▽

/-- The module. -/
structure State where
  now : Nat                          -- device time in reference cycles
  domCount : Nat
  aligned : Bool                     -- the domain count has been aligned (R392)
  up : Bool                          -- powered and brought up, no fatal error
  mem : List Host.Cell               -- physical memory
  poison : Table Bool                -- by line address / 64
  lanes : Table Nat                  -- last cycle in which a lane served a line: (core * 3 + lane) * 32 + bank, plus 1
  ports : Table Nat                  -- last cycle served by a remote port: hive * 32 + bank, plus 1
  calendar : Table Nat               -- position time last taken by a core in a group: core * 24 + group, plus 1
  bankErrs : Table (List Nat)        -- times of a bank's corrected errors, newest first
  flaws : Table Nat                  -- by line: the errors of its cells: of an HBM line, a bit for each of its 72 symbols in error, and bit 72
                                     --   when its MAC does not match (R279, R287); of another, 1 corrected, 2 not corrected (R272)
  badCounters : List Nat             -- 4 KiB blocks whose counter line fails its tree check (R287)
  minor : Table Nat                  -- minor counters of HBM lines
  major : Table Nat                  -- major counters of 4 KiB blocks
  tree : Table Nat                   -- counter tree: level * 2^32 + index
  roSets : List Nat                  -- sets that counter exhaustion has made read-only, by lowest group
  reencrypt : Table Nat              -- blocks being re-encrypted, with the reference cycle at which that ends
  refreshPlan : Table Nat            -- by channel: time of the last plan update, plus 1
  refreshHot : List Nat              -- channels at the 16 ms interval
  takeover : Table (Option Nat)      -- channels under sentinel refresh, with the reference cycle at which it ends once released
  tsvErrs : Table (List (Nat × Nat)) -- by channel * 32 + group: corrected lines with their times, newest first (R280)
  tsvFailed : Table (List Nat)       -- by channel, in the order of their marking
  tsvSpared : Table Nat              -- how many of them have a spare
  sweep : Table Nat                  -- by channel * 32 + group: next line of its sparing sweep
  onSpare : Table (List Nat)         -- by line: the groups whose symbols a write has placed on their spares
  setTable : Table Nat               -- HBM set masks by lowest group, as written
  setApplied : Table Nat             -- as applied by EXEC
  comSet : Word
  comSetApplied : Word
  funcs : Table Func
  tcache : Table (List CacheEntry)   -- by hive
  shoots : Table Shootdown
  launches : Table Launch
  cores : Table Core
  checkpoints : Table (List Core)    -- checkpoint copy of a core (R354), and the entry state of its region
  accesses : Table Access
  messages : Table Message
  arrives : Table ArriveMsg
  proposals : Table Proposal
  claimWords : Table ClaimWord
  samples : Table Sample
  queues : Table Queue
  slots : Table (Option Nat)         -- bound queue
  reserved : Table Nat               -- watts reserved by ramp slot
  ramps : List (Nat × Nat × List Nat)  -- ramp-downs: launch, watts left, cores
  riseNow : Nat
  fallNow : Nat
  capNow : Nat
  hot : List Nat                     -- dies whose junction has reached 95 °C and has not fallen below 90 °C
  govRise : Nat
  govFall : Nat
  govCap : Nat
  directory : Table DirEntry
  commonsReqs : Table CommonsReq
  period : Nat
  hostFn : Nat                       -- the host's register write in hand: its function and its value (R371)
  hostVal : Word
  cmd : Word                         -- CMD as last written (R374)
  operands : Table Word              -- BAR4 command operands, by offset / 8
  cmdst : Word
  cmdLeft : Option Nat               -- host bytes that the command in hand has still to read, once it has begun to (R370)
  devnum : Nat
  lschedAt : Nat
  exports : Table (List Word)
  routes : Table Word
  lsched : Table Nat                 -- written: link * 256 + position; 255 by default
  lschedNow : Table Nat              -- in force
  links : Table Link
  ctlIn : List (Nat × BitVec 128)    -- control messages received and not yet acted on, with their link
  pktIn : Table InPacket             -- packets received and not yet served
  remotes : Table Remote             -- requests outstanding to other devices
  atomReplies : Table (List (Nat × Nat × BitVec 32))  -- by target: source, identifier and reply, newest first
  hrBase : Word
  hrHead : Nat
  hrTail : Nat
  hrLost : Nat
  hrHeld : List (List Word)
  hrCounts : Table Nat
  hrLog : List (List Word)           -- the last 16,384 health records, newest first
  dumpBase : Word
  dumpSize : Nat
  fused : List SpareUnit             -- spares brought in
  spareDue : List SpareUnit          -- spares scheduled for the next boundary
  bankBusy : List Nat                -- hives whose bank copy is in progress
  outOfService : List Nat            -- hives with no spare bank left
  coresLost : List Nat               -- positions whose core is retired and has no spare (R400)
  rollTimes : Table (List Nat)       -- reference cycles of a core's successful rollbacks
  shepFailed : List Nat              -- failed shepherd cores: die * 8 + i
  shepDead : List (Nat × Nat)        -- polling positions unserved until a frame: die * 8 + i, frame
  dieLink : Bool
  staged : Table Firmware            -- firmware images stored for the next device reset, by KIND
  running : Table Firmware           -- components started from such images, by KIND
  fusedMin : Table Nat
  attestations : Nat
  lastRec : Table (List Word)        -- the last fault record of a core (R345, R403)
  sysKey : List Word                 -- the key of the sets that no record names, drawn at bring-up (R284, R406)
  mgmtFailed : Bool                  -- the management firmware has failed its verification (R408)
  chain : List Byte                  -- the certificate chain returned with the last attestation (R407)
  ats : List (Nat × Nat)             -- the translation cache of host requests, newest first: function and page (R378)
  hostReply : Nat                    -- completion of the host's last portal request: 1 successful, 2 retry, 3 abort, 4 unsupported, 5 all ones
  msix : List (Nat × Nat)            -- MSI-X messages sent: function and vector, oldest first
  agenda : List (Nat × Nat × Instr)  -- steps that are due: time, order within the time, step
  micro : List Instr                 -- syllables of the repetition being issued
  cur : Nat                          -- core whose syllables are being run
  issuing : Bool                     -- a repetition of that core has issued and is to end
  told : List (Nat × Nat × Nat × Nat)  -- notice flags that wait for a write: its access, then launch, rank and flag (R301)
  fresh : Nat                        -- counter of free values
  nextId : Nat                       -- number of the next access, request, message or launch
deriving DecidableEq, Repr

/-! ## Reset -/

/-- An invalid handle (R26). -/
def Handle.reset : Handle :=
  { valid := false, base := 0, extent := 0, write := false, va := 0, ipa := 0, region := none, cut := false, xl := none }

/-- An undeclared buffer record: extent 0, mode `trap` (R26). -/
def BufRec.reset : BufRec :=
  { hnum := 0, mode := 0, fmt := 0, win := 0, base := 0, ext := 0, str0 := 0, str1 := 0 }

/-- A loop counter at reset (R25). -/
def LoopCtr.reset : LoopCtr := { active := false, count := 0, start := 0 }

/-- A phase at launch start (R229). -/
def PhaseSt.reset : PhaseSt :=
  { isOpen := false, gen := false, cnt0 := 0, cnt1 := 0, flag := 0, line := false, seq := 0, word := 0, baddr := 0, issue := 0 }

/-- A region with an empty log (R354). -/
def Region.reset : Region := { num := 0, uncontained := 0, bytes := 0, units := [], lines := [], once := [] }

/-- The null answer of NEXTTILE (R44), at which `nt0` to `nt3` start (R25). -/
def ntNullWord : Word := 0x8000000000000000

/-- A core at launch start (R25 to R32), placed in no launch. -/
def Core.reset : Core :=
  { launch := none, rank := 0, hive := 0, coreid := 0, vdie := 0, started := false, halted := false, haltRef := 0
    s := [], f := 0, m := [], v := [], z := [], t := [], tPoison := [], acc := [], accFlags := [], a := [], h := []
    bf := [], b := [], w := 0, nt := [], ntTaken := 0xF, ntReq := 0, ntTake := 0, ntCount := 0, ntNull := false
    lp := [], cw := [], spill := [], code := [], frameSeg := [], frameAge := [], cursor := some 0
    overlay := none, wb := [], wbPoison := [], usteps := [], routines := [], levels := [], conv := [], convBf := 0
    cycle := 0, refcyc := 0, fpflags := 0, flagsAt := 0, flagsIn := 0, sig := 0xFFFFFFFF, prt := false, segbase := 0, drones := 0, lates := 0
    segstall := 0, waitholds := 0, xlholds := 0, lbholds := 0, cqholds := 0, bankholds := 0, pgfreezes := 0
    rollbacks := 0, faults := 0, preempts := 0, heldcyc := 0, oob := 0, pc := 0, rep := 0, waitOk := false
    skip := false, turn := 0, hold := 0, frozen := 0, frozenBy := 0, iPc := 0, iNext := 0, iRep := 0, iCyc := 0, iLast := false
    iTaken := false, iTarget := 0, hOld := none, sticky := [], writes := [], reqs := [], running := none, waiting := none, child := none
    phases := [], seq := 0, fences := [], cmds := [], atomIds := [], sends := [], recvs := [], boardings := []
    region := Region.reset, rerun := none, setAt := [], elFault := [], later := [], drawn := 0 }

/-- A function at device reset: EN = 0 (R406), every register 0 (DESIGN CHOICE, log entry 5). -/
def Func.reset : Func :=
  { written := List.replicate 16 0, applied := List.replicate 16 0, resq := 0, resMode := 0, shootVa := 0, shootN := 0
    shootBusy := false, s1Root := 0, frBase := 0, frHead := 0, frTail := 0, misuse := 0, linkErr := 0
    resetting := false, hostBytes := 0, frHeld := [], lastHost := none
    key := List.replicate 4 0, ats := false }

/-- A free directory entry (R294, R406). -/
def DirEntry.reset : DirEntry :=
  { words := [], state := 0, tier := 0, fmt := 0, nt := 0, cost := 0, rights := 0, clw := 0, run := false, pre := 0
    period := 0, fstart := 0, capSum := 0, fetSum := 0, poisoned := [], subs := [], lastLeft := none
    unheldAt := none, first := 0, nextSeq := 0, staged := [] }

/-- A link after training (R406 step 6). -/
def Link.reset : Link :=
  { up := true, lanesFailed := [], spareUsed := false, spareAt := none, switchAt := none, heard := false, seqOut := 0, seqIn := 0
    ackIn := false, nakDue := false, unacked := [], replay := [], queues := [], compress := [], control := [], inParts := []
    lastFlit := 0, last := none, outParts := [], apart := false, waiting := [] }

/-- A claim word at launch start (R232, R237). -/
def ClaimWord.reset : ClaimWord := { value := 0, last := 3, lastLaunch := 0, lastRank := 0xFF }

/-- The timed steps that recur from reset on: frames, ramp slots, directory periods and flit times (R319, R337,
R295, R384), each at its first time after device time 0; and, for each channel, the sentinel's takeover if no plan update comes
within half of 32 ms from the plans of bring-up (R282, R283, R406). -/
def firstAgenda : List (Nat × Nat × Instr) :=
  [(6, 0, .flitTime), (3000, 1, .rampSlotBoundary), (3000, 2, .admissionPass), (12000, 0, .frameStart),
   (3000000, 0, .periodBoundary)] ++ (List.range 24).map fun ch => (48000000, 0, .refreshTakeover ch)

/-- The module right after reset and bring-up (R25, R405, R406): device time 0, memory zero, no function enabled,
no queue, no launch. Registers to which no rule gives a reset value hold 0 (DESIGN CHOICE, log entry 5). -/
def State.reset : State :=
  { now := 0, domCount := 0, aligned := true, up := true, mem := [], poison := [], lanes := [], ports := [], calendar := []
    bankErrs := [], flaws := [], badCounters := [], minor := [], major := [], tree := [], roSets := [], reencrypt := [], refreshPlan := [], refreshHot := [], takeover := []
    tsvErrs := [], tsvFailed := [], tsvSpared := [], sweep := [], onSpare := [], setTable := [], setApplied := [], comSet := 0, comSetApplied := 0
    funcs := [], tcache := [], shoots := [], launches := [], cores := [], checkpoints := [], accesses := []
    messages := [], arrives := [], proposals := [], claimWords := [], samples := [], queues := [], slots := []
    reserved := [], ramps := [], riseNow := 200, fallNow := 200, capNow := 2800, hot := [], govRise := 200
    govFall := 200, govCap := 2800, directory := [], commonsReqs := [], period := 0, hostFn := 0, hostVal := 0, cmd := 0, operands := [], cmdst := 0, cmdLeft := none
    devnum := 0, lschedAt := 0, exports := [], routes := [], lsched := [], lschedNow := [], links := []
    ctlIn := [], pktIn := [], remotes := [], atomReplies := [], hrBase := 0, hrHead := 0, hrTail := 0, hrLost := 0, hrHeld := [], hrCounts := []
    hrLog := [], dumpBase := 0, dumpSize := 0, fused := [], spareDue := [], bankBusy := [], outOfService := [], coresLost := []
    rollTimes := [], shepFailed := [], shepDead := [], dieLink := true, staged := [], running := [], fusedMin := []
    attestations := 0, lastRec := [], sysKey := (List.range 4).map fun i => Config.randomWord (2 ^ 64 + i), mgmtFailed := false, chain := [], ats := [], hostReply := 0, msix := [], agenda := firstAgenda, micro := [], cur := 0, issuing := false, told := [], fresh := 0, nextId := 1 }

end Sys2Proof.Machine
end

△

**ABOUT THIS EXERCISE:** Copy the stretch of the records above that runs from the line with "remotes : Table" through the line with "lastRec : Table". Both end lines belong in the copy, and nothing else does.

**REPLY:**
  remotes : Table Remote             -- requests outstanding to other devices
  atomReplies : Table (List (Nat × Nat × BitVec 32))  -- by target: source, identifier and reply, newest first
  hrBase : Word
  hrHead : Nat
  hrTail : Nat
  hrLost : Nat
  hrHeld : List (List Word)
  hrCounts : Table Nat
  hrLog : List (List Word)           -- the last 16,384 health records, newest first
  dumpBase : Word
  dumpSize : Nat
  fused : List SpareUnit             -- spares brought in
  spareDue : List SpareUnit          -- spares scheduled for the next boundary
  bankBusy : List Nat                -- hives whose bank copy is in progress
  outOfService : List Nat            -- hives with no spare bank left
  coresLost : List Nat               -- positions whose core is retired and has no spare (R400)
  rollTimes : Table (List Nat)       -- reference cycles of a core's successful rollbacks
  shepFailed : List Nat              -- failed shepherd cores: die * 8 + i
  shepDead : List (Nat × Nat)        -- polling positions unserved until a frame: die * 8 + i, frame
  dieLink : Bool
  staged : Table Firmware            -- firmware images stored for the next device reset, by KIND
  running : Table Firmware           -- components started from such images, by KIND
  fusedMin : Table Nat
  attestations : Nat
  lastRec : Table (List Word)        -- the last fault record of a core (R345, R403)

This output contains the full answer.